DIRECTIONS → Copy every line of the data in which the word "inductive" occurs.

Dataset entries:
§
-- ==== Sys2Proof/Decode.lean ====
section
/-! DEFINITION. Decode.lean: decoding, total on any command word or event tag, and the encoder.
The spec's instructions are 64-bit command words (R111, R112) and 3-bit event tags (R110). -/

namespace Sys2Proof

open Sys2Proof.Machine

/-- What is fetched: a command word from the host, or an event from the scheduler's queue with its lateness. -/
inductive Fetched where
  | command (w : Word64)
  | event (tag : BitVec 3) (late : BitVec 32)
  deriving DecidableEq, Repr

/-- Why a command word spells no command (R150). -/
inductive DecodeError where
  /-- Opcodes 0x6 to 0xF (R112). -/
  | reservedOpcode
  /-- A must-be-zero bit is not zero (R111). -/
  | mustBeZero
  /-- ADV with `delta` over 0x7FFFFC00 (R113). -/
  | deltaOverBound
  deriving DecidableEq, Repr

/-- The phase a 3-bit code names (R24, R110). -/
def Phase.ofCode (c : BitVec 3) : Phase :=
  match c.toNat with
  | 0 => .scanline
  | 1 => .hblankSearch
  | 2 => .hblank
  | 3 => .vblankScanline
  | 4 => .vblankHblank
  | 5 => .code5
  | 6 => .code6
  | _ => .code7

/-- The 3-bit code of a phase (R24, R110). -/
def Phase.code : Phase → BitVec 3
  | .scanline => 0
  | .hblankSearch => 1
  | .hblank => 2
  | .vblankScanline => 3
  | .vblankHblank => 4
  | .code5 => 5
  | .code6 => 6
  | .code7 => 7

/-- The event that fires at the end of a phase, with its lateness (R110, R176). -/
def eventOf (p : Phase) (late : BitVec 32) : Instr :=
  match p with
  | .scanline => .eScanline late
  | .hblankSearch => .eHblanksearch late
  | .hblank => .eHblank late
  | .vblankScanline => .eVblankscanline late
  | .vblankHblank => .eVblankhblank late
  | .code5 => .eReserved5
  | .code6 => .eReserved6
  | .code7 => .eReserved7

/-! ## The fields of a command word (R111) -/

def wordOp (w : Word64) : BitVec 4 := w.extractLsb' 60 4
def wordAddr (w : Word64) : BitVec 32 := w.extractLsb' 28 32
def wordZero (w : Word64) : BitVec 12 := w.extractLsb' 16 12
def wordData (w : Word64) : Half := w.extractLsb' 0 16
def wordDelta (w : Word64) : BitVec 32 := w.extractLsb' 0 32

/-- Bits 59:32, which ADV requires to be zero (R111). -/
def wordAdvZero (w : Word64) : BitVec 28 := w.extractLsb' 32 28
§
EXERCISE RESULT →
inductive Fetched where
inductive DecodeError where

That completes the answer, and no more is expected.